## Task directions
For the records below, print the lines from the line with "let held := match s.ps.holdAt with" through the line with "s1.pins with holdack" exactly as written; include both end lines and exclude the rest.

[Stored data entries]
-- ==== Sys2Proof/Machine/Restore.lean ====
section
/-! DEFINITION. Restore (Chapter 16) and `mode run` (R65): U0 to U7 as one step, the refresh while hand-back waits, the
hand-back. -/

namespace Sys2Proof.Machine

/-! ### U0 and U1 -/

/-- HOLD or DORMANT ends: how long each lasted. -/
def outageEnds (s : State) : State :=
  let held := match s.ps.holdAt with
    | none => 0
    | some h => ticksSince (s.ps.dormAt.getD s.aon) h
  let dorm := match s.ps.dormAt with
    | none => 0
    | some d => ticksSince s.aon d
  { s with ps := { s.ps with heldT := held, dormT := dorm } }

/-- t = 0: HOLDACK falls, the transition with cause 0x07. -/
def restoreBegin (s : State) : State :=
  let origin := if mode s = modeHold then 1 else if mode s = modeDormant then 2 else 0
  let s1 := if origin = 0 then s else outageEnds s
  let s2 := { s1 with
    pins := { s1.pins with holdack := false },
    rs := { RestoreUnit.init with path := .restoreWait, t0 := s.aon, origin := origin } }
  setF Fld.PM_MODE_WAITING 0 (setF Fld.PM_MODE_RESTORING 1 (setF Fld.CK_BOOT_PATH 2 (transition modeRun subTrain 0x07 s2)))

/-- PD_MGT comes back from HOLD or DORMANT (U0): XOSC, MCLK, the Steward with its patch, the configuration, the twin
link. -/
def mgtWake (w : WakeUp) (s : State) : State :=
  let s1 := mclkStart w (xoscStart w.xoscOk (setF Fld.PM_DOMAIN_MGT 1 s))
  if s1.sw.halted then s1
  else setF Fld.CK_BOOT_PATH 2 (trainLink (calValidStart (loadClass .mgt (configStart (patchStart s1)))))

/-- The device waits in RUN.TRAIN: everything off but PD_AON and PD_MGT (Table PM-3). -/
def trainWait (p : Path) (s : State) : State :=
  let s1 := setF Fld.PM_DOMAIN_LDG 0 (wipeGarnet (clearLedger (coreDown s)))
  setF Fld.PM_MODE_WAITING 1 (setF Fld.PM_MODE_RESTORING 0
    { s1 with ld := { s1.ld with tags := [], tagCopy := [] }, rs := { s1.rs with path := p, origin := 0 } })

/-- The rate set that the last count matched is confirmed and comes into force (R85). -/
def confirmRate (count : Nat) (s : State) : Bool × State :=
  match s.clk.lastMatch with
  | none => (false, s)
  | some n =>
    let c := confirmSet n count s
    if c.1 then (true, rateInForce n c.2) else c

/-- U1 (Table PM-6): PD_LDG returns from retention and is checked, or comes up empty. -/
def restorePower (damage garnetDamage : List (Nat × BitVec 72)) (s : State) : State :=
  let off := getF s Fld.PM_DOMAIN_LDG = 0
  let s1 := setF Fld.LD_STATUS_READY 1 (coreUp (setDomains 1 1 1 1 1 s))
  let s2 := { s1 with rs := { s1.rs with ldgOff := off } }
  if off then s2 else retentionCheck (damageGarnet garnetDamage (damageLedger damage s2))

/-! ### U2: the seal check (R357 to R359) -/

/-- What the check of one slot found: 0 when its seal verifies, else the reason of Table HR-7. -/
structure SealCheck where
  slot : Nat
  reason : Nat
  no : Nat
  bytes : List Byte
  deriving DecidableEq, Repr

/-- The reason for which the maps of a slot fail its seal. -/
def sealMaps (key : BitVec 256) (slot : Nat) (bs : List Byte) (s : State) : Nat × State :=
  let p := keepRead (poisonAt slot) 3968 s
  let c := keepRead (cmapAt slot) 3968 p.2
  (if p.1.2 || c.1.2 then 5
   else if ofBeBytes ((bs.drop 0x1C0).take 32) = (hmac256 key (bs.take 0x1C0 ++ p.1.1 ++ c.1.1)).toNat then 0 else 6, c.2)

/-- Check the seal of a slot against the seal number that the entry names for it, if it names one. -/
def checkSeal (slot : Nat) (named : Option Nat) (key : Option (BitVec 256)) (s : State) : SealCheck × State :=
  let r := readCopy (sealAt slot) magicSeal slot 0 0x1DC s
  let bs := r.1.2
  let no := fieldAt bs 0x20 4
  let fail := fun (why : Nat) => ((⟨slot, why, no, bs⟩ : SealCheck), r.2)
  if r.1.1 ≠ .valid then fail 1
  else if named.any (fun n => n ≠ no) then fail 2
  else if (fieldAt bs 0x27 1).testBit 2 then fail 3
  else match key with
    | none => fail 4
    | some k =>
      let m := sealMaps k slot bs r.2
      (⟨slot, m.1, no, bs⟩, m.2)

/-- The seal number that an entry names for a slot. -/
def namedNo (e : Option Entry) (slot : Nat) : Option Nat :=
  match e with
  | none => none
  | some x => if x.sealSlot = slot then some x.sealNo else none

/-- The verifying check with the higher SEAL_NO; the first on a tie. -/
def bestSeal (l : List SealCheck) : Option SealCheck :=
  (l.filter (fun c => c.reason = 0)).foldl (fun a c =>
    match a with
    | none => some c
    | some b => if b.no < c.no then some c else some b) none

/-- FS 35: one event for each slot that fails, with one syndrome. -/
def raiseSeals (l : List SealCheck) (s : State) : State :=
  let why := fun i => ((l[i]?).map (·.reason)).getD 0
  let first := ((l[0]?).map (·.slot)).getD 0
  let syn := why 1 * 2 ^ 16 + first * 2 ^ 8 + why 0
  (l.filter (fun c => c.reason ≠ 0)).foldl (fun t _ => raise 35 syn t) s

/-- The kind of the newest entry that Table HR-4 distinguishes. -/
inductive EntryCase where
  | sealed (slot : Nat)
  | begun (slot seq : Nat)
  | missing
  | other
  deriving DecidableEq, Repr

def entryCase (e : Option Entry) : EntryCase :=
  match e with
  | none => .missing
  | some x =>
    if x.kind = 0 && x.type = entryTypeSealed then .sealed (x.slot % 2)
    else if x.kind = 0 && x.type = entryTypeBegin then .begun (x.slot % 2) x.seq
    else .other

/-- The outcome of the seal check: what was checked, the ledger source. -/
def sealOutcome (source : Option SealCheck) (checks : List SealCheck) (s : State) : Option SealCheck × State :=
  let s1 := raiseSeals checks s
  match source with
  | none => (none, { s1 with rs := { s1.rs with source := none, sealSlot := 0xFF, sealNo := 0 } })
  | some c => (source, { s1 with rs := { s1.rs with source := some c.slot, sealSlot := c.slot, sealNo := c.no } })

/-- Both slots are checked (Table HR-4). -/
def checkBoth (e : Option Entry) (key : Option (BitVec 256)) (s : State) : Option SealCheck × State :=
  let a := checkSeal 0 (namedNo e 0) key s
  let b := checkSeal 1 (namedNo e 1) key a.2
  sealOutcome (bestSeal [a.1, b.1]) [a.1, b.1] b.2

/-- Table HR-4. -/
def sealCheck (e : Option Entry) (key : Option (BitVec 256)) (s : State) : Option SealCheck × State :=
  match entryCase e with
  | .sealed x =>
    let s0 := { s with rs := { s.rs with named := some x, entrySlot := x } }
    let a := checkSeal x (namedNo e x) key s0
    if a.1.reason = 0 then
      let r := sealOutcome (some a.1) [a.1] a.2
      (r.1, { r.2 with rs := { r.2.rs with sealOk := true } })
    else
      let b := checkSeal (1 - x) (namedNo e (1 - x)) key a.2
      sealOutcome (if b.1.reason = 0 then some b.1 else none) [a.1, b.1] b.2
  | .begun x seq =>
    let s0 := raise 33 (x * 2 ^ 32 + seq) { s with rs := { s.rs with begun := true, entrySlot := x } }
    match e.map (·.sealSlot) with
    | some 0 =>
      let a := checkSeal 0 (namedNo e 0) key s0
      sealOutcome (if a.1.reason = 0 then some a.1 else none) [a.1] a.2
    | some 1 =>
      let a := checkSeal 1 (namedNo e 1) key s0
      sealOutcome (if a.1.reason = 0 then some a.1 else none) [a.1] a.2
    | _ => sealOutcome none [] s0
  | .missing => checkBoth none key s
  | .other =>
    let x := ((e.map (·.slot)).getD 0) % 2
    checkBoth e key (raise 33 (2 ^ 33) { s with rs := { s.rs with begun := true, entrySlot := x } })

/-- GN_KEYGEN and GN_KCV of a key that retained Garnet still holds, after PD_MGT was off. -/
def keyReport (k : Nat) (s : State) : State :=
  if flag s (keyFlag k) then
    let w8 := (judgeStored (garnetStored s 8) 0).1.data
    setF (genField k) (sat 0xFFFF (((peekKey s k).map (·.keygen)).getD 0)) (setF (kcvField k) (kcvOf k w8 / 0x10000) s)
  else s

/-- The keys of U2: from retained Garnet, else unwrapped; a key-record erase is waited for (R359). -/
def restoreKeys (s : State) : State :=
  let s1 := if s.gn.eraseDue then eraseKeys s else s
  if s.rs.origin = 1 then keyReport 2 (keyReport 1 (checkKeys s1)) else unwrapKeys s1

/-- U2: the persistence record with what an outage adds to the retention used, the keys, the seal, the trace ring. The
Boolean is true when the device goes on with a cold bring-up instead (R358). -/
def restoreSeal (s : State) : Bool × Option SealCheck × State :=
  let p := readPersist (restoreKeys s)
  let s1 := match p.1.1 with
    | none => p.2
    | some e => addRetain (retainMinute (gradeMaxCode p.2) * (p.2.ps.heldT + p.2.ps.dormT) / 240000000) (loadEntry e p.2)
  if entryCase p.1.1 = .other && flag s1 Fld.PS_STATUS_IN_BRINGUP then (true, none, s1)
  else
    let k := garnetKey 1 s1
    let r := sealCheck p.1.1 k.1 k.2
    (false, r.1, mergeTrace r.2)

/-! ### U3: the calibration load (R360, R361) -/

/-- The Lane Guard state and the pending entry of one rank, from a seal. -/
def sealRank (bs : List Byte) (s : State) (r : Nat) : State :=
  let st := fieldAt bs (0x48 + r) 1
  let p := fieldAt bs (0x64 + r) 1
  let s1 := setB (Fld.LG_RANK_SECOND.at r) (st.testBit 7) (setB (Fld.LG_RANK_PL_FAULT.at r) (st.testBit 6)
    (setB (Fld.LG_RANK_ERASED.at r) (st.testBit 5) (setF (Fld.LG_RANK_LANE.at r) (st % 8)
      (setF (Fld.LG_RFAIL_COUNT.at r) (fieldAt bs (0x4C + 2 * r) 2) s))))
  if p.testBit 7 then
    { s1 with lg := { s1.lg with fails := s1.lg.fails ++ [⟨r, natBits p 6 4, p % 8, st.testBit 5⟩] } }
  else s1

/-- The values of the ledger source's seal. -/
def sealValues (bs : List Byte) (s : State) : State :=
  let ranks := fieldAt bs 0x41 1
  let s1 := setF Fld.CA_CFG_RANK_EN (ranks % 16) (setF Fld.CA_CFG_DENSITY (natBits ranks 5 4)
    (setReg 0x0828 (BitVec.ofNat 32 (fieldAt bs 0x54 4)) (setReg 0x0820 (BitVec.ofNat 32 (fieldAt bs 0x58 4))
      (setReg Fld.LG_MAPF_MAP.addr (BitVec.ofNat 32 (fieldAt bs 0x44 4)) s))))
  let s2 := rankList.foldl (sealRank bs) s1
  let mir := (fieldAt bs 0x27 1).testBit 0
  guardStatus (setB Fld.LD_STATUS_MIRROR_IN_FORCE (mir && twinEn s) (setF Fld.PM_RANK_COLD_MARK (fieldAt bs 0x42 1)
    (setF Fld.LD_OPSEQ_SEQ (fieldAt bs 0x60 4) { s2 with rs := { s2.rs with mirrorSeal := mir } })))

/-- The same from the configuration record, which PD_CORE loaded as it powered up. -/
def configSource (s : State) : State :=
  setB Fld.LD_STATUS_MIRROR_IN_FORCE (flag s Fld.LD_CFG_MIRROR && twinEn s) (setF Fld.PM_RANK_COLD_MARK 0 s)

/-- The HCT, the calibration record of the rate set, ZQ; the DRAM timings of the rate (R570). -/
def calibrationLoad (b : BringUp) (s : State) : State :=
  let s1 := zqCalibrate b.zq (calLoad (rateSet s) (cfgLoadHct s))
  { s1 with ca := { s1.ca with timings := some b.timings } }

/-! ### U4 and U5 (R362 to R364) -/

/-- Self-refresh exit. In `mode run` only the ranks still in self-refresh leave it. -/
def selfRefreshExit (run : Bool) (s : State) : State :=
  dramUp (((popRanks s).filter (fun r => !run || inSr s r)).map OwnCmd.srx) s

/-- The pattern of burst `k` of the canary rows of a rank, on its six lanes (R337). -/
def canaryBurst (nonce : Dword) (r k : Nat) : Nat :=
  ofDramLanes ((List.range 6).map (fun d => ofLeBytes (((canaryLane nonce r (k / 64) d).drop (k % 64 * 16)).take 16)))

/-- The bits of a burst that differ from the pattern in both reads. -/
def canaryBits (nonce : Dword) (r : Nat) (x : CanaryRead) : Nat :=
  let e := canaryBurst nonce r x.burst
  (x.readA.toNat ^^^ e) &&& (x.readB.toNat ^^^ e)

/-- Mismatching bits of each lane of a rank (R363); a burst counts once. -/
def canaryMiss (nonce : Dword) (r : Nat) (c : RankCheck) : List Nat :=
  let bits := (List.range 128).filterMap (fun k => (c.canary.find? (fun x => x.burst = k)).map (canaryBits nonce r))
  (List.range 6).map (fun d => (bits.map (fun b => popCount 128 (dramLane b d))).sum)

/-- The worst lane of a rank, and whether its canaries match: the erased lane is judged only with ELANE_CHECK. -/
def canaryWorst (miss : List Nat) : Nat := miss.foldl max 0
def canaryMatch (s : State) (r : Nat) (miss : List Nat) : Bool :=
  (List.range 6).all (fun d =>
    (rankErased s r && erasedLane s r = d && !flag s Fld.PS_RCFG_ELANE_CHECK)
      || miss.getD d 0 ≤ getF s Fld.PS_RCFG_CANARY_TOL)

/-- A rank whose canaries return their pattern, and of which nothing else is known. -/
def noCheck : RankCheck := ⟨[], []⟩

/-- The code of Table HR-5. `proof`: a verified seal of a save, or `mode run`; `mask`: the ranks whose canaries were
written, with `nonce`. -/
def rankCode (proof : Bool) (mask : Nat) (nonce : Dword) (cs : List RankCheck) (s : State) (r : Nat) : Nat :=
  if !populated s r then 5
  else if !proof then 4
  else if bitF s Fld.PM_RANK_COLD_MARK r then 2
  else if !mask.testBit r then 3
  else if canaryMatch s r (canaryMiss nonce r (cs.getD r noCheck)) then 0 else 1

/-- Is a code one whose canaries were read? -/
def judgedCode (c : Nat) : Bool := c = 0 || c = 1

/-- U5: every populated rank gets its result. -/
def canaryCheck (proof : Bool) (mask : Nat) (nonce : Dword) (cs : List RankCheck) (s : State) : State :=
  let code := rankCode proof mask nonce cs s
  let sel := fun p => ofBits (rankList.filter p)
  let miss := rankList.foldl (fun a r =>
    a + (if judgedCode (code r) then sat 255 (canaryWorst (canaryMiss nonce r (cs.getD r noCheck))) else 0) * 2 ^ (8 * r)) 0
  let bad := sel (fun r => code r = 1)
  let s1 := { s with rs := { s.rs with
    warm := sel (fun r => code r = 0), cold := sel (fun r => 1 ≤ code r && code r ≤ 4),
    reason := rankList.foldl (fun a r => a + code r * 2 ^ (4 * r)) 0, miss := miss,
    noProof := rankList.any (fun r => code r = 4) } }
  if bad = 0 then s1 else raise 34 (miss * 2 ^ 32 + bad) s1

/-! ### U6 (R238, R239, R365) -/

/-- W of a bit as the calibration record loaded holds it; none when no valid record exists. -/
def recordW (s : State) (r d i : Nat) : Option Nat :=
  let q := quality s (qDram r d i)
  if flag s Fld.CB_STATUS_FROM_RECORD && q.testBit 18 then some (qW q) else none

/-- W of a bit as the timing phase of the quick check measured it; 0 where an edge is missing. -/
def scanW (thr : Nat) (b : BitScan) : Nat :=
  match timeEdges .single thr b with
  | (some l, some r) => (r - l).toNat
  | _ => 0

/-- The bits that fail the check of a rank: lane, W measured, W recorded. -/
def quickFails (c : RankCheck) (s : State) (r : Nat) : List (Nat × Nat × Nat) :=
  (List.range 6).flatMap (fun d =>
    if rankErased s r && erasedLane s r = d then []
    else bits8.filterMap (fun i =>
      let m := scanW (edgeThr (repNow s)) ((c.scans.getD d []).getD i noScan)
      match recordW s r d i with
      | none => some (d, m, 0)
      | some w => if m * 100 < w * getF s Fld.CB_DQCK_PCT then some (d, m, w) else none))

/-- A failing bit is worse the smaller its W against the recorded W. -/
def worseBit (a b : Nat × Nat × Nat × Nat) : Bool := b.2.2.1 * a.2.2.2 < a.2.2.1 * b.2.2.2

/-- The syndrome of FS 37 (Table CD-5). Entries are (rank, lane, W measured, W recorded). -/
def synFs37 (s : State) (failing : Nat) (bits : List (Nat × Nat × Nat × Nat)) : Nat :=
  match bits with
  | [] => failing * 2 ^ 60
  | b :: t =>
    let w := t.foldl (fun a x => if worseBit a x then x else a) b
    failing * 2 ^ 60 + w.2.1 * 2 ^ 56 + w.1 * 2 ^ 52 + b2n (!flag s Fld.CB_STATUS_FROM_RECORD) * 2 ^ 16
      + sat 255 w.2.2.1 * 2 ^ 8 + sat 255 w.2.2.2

## Output below
  let held := match s.ps.holdAt with
    | none => 0
    | some h => ticksSince (s.ps.dormAt.getD s.aon) h
  let dorm := match s.ps.dormAt with
    | none => 0
    | some d => ticksSince s.aon d
  { s with ps := { s.ps with heldT := held, dormT := dorm } }

/-- t = 0: HOLDACK falls, the transition with cause 0x07. -/
def restoreBegin (s : State) : State :=
  let origin := if mode s = modeHold then 1 else if mode s = modeDormant then 2 else 0
  let s1 := if origin = 0 then s else outageEnds s
  let s2 := { s1 with
    pins := { s1.pins with holdack := false },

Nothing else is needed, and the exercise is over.